– А?
Долго зевал и чесал спину, посмотрел на небо и опять долго зевал, широко раскрывая и крестя заросший рот, еще почесал спину и ушел в избу.
Пробираясь у самых плетней, прошли улицу, и глянуло поле, дальний перелесок.
Мишка остановился и сердито высморкался.
– Подохли, что ли!
У крайней избы старушка вытаскивала на веревке ведро из колодца. Старые, узловатые, дрожащие руки с трудом, медленно и редко перехватывали мокрую, туго перегибающуюся через сруб веревку, и в глубине что-то плескалось и стукало.
– Баушка, дай-ка пособим.
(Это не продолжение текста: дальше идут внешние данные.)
/-- Of a memory, the bytes whose keys a test picks. -/
theorem Memory.get_filter {lo k : Nat} {m : Memory} (p : Nat → Bool) (h : Memory.wfFrom lo m = true) :
    Memory.get (m.filter (fun c => p c.1)) k = if p k then Memory.get m k else 0 := by
  induction m generalizing lo with
  | nil => simp [Memory.get]
  | cons c rest ih =>
    obtain ⟨b, v⟩ := c
    obtain ⟨-, -, hrest⟩ := Memory.wfFrom_cons.1 h
    have hfilter := Memory.wfFrom_filter (fun c : Host.Cell => p c.1) h
    rw [List.filter_cons] at hfilter ⊢
    rw [Memory.get_cons h]
    by_cases hpb : p b
    · rw [if_pos hpb] at hfilter ⊢
      rw [Memory.get_cons hfilter, ih hrest]
      by_cases hkb : k = b
      · subst hkb
        rw [if_pos rfl, if_pos hpb, if_pos rfl]
      · rw [if_neg hkb, if_neg hkb]
    · rw [if_neg hpb, ih hrest]
      by_cases hkb : k = b
      · subst hkb
        rw [if_neg hpb, if_neg hpb]
      · rw [if_neg hkb]

theorem State.deviceReset_get {s : State} {fail : Byte} (h : s.memOk) (k : Nat) :
    (s.deviceReset fail).mem.get k = if keyKind k = 0 ∨ keyKind k = 4 then s.mem.get k else 0 := by
  refine (Memory.get_filter (fun k => decide (keyKind k = 0) || decide (keyKind k = 4)) h).trans ?_
  simp only [Bool.or_eq_true, decide_eq_true_eq]

theorem State.deviceReset_owner (s : State) (fail : Byte) : (s.deviceReset fail).owner = 0 := by
  have hreset : (s.deviceReset fail).regs.ownctl = 0 := rfl
  rw [State.owner, hreset]
  rfl

/-- The registers are at reset but for what the boot finds and the policy store keeps. -/
theorem State.deviceReset_regs (s : State) (fail : Byte) : ∃ (b : Word) (h : DWord), (s.deviceReset fail).regs =
    { PartRegs.reset with bootst := b, allowStore := s.regs.allowStore, health := h, healthAt := s.time } := ⟨_, _, rfl⟩

theorem State.deviceReset_allowStore (s : State) (fail : Byte) : (s.deviceReset fail).regs.allowStore = s.regs.allowStore := by
  obtain ⟨b, h, hregs⟩ := s.deviceReset_regs fail
  rw [hregs]

/-! ### Die resets (R343) -/

theorem State.dreset_of_office {s t : State} (h : t.office = s.office) : t.regs.dreset = s.regs.dreset := by
  have e := congrArg (fun u => u.regs.dreset) h
  exact e

theorem dresetOf_go (die : Nat) : (dresetOf die false 0).getLsbD 63 = false := by
  have hlt : die % 16 + 0 * 2 ^ 52 + (if false then 2 ^ 63 else 0) < 2 ^ 63 := by
    rw [if_neg Bool.false_ne_true]
    omega
  rw [dresetOf, BitVec.getLsbD_ofNat, Nat.testBit_lt_two_pow hlt, Bool.and_false]

/-- The end of a die reset: the die is authenticated again, and GO of DRESET reads 0. -/
theorem State.dresetDone_go (s : State) (die : Nat) :
    (s.onRegs (fun r => { r with dreset := dresetOf die false 0 })).moveQueues.regs.dreset.getLsbD 63 = false := by
  rw [State.dreset_of_office (State.moveQueues_office _)]
  exact dresetOf_go die

theorem execDreset_done {s : State} {cause : ResetCause} {fail : Byte} (hev : s.ev = .reset cause fail)
    (hgo : s.regs.dreset.getLsbD 63 = true) (hdie : fld s.regs.dreset 0 4 < 8)
    (hdrained : fld s.regs.dreset 0 4 < 2 → (s.drainX (fld s.regs.dreset 0 4)).drained1 (fld s.regs.dreset 0 4) = true) :
    ∃ t : State, execDreset s = .next (t.onRegs (fun r => { r with dreset := dresetOf (fld s.regs.dreset 0 4) false 0 })).moveQueues := by
  simp only [execDreset, hev, hgo, hdie, decide_true, Bool.and_self, if_true]
  by_cases hx : fld s.regs.dreset 0 4 < 2
  · rw [if_pos hx, State.dresetX, hdrained hx]
    exact ⟨_, rfl⟩
  · rw [if_neg hx]
    exact ⟨_, rfl⟩

/-! ### Ownership (R364, R365) -/

theorem State.owner_ownctlOf (s : State) {o h : Nat} (ho : o < 4) :
    (s.onRegs (fun r => { r with ownctl := ownctlOf o h })).owner = o := by
  show ((ownctlOf o h).extractLsb' 0 2).toNat = o
  rw [ownctlOf, BitVec.extractLsb'_toNat, BitVec.toNat_ofNat]
  simp only [Nat.shiftRight_zero]
  omega

theorem State.handTo_ownctlOf (s : State) {o h : Nat} (hh : h < 4) :
    (s.onRegs (fun r => { r with ownctl := ownctlOf o h })).handTo = h := by
  show ((ownctlOf o h).extractLsb' 2 2).toNat = h
  rw [ownctlOf, BitVec.extractLsb'_toNat, BitVec.toNat_ofNat, Nat.shiftRight_eq_div_pow]
  omega

theorem getLsbD_loHalf (v : DWord) {i : Nat} (h : i < 32) : (loHalf v).getLsbD i = v.getLsbD i := by
  rw [loHalf, BitVec.getLsbD_extractLsb', decide_eq_true h, Bool.true_and, Nat.zero_add]

/-- HANDTO of a written word. -/
theorem fld_loHalf (v : DWord) : ((loHalf v).extractLsb' 2 2).toNat = fld v 2 2 := by
  rw [fld, loHalf]
  congr 1
  ext i hi
  simp [BitVec.getElem_extractLsb']

theorem State.owner_lt (s : State) : s.owner < 4 := (s.regs.ownctl.extractLsb' 0 2).isLt
theorem State.handTo_lt (s : State) : s.handTo < 4 := (s.regs.ownctl.extractLsb' 2 2).isLt

section

variable {s : State} {m : Master} {w : Word}

theorem State.owns_of_owner (hm : ownerCode m ≠ 0) (h : s.owner = ownerCode m) : s.owns m = true := by
  simp [State.owns, hm, h]

theorem State.owns_of_other (h : s.owner ≠ ownerCode m) : s.owns m = false := by simp [State.owns, h]

/-- The first CLAIM, while OWNER is 0. -/
theorem State.writeOwnctl_claims (hm : ownerCode m ≠ 0) (hclaim : w.getLsbD 4 = true) (haccept : w.getLsbD 5 = false)
    (hnone : s.owner = 0) : s.writeOwnctl m w = s.onRegs (fun r => { r with ownctl := ownctlOf (ownerCode m) s.handTo }) := by
  have hown : s.owns m = false := State.owns_of_other (by omega)
  have hfirst : (decide (s.owner = 0) && decide (ownerCode m ≠ 0)) = true := by simp [hnone, hm]
  simp only [State.writeOwnctl, State.claim, hown, hclaim, haccept, hfirst, Bool.or_true, Bool.true_or, if_true, Bool.false_eq_true,
    if_false]

/-- A CLAIM by a master that is not the owner, while another is. -/
theorem State.writeOwnctl_claimed (hclaim : w.getLsbD 4 = true) (haccept : w.getLsbD 5 = false) (hsome : s.owner ≠ 0)
    (hother : s.owner ≠ ownerCode m) : s.writeOwnctl m w = s := by
  simp only [State.writeOwnctl, State.claim, State.owns_of_other hother, hclaim, haccept, hsome, decide_false, Bool.false_and,
    Bool.or_true, Bool.true_or, if_true, Bool.false_eq_true, if_false]

/-- The owner's write of HANDTO and ALLOW. -/
theorem State.writeOwnctl_hands (hm : ownerCode m ≠ 0) (hclaim : w.getLsbD 4 = false) (haccept : w.getLsbD 5 = false)
    (howner : s.owner = ownerCode m) : s.writeOwnctl m w = s.handOver w := by
  simp only [State.writeOwnctl, State.owns_of_owner hm howner, hclaim, haccept, Bool.true_or, if_true, Bool.false_eq_true, if_false]

/-- An ACCEPT by the master that HANDTO names. -/
theorem State.writeOwnctl_accepts (hm : ownerCode m ≠ 0) (hclaim : w.getLsbD 4 = false) (haccept : w.getLsbD 5 = true)
    (hother : s.owner ≠ ownerCode m) (hnamed : s.handTo = ownerCode m) :
    s.writeOwnctl m w = s.onRegs (fun r => { r with ownctl := ownctlOf (ownerCode m) 0 }) := by
  have hturn : (decide (ownerCode m ≠ 0) && decide (s.handTo = ownerCode m)) = true := by simp [hm, hnamed]
  simp only [State.writeOwnctl, State.accept, State.owns_of_other hother, hclaim, haccept, hturn, Bool.or_true, Bool.true_or, if_true,
    Bool.false_eq_true, if_false]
Ванька, берись!
Ваня подскочил, и мальчишки торопливо, радостно и напряженно стали перехватывать быстро поползшую из колодца веревку, точно обрадованные возможностью потратить имеющиеся силы.
Плещущий звук все выше и выше, показалась дужка, и, бросая серебро воды, из темно разинутого колодца полезло ведро.
– Спасибо, родименькие, спасибо, родные!.. Пожалели старого человека. Откуда будете?
– В город идем, баушка… городские мы. Вот, вишь, на поезд не попали, будем ждать.
– Ну, что ж… подождите, зайдите в избу-то. Покормить-то вас нечем: чай, голодные.
В избе было темно, тесно, низко, кисло пахло овчиной и поросятами.
Старуха полезла в печь и достала черный горшок с остатками запекшейся гречневой каши; вытерла деревянные ложки пальцем и положила на стол. Ребятишки, как воробьи, принялись за кашу. Старуха сидела, подпершись рукой, глядела на них и покачивала головой, повязанной платком с торчащими заячьими ушами…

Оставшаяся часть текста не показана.